> [Problem description] Show, in full, each line of the data that contains "hbit".

▬▬▬

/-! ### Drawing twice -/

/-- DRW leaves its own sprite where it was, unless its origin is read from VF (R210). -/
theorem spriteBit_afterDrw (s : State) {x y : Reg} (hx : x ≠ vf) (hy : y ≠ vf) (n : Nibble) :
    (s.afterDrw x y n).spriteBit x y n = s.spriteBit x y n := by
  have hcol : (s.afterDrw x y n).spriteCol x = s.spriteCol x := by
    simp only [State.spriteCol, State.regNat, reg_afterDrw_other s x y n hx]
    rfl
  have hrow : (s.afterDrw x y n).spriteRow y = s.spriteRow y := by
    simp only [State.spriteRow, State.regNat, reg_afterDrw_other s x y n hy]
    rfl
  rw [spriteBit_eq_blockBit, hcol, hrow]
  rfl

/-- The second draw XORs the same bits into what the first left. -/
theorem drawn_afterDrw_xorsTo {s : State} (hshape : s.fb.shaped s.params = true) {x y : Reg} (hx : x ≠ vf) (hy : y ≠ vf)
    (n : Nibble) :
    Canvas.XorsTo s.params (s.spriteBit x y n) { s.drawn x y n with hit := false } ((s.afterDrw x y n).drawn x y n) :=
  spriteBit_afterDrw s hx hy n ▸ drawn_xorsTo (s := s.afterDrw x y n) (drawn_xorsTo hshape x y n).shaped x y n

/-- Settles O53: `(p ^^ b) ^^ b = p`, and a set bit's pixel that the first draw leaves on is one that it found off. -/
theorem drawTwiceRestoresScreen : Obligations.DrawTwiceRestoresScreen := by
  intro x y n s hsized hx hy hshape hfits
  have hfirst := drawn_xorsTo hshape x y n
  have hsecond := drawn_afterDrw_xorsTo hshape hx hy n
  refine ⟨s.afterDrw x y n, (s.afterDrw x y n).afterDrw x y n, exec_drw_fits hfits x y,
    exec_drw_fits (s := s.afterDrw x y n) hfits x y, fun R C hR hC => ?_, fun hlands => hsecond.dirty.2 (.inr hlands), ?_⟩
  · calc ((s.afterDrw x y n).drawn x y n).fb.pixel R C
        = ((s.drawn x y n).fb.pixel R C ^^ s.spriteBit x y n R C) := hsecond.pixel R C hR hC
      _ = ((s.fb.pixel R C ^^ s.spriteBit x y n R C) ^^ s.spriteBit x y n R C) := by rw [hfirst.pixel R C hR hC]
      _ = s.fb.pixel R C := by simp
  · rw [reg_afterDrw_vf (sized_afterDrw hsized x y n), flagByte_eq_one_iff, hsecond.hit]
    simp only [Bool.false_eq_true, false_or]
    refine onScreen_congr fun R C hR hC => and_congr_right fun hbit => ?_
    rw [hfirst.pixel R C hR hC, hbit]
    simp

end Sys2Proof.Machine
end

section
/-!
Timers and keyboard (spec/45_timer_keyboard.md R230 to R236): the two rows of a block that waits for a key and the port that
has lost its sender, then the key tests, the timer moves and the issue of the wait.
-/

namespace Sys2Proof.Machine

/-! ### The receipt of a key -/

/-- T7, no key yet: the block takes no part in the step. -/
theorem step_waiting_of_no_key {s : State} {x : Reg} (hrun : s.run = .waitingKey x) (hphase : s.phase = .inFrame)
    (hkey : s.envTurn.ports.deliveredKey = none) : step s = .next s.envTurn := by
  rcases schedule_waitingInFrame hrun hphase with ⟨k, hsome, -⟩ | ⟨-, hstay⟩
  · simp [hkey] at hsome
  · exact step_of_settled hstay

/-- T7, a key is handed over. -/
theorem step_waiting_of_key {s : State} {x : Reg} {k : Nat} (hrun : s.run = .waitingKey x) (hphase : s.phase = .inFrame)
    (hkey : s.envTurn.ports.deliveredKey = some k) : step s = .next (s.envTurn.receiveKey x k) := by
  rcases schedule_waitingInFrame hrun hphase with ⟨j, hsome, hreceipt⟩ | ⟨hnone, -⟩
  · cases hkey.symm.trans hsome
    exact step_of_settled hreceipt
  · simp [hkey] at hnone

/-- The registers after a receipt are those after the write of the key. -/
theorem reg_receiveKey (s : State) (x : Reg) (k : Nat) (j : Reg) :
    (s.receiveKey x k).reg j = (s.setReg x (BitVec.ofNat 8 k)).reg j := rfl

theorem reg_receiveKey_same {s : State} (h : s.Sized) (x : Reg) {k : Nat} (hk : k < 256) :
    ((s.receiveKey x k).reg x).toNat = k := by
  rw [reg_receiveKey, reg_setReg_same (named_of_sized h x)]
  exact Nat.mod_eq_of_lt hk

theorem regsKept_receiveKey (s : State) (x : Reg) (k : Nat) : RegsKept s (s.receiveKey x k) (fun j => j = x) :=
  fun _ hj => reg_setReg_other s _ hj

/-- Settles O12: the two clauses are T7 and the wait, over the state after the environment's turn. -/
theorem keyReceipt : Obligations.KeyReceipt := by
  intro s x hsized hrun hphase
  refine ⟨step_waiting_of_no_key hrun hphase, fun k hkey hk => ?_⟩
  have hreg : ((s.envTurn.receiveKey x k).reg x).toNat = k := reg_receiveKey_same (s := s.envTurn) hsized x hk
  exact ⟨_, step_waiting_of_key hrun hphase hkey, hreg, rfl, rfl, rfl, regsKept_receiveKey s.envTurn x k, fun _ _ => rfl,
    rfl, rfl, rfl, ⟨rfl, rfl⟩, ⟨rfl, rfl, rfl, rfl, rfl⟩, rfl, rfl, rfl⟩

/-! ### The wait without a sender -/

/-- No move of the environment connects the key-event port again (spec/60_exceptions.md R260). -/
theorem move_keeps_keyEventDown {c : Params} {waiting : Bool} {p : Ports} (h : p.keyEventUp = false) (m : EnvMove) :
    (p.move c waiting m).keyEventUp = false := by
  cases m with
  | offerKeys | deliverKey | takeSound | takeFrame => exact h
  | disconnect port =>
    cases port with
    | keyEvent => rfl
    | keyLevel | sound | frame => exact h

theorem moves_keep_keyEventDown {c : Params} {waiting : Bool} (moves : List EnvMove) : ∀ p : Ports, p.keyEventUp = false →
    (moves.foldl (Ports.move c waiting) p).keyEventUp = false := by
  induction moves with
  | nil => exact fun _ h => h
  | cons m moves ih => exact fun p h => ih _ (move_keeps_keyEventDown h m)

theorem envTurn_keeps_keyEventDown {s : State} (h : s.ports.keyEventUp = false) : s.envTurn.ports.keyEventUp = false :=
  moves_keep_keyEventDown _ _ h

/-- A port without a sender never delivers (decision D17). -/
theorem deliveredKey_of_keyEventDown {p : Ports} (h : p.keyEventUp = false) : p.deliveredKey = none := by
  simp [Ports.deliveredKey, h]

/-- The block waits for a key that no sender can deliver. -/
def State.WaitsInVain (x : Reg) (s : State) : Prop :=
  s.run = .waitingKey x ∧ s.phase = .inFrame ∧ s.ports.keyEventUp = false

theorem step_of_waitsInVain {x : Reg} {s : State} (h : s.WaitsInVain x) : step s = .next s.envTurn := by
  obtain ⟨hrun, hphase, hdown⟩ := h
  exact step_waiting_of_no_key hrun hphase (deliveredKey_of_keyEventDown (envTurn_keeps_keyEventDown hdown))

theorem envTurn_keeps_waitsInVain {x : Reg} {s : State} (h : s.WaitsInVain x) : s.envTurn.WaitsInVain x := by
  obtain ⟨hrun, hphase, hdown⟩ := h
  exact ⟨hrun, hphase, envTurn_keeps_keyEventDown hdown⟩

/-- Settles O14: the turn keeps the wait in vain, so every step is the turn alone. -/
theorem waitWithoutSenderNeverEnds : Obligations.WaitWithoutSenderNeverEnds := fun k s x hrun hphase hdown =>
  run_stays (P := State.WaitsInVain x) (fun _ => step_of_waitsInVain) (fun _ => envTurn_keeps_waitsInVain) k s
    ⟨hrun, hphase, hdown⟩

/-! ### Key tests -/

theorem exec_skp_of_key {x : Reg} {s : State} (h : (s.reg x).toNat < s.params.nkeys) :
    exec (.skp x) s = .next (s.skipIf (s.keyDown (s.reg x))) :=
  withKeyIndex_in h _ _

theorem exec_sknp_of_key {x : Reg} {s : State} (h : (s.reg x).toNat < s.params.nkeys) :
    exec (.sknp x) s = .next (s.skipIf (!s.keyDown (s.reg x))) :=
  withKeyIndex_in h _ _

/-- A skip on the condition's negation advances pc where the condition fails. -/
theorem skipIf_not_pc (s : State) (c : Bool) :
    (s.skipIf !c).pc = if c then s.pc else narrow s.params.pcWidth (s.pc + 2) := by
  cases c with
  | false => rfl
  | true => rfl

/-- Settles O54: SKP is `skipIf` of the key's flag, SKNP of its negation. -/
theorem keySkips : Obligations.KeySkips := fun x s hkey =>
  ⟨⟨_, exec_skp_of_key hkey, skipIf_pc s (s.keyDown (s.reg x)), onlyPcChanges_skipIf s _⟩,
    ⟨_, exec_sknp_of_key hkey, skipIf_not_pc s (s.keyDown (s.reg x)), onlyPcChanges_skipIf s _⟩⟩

▬▬▬

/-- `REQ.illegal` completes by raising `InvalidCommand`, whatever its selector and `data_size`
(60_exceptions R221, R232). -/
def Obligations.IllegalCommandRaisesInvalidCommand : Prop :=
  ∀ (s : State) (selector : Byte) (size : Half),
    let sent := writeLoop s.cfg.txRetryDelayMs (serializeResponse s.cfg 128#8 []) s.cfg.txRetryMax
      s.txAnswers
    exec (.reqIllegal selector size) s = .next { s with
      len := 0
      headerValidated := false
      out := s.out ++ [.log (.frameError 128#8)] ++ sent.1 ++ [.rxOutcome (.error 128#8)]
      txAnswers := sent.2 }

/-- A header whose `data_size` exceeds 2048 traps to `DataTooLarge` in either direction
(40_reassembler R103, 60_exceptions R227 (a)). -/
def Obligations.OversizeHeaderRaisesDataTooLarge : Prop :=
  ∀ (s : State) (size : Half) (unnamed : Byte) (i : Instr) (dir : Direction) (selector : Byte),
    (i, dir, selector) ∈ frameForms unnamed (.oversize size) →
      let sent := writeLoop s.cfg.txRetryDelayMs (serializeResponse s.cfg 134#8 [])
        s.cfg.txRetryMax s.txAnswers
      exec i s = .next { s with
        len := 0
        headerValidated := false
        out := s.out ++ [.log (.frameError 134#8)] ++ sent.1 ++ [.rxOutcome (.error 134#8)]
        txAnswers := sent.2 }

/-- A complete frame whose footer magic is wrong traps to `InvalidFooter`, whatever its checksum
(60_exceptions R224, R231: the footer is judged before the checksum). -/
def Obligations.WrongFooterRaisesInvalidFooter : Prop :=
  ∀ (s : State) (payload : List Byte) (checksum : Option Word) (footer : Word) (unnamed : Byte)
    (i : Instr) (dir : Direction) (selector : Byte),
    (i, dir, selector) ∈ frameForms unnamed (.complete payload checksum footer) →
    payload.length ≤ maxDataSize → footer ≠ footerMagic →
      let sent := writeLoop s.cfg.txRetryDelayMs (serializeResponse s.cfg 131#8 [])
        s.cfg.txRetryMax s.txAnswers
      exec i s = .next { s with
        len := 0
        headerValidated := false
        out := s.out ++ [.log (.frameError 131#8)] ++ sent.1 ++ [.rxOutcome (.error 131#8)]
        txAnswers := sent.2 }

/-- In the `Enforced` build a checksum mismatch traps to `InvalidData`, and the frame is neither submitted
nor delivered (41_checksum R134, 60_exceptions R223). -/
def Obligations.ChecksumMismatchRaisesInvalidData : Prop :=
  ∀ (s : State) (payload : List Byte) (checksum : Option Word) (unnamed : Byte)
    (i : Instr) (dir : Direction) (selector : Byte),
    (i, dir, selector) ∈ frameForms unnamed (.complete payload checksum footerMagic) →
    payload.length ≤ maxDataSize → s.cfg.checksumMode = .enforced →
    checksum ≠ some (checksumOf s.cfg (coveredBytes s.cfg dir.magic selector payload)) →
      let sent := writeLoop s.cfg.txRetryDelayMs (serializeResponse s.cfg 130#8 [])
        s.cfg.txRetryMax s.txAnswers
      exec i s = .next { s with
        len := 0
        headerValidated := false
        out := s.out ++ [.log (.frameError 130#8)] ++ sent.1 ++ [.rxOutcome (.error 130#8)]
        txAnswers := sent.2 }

▬▬▬

> [Solution to this exercise]
    refine onScreen_congr fun R C hR hC => and_congr_right fun hbit => ?_
    rw [hfirst.pixel R C hR hC, hbit]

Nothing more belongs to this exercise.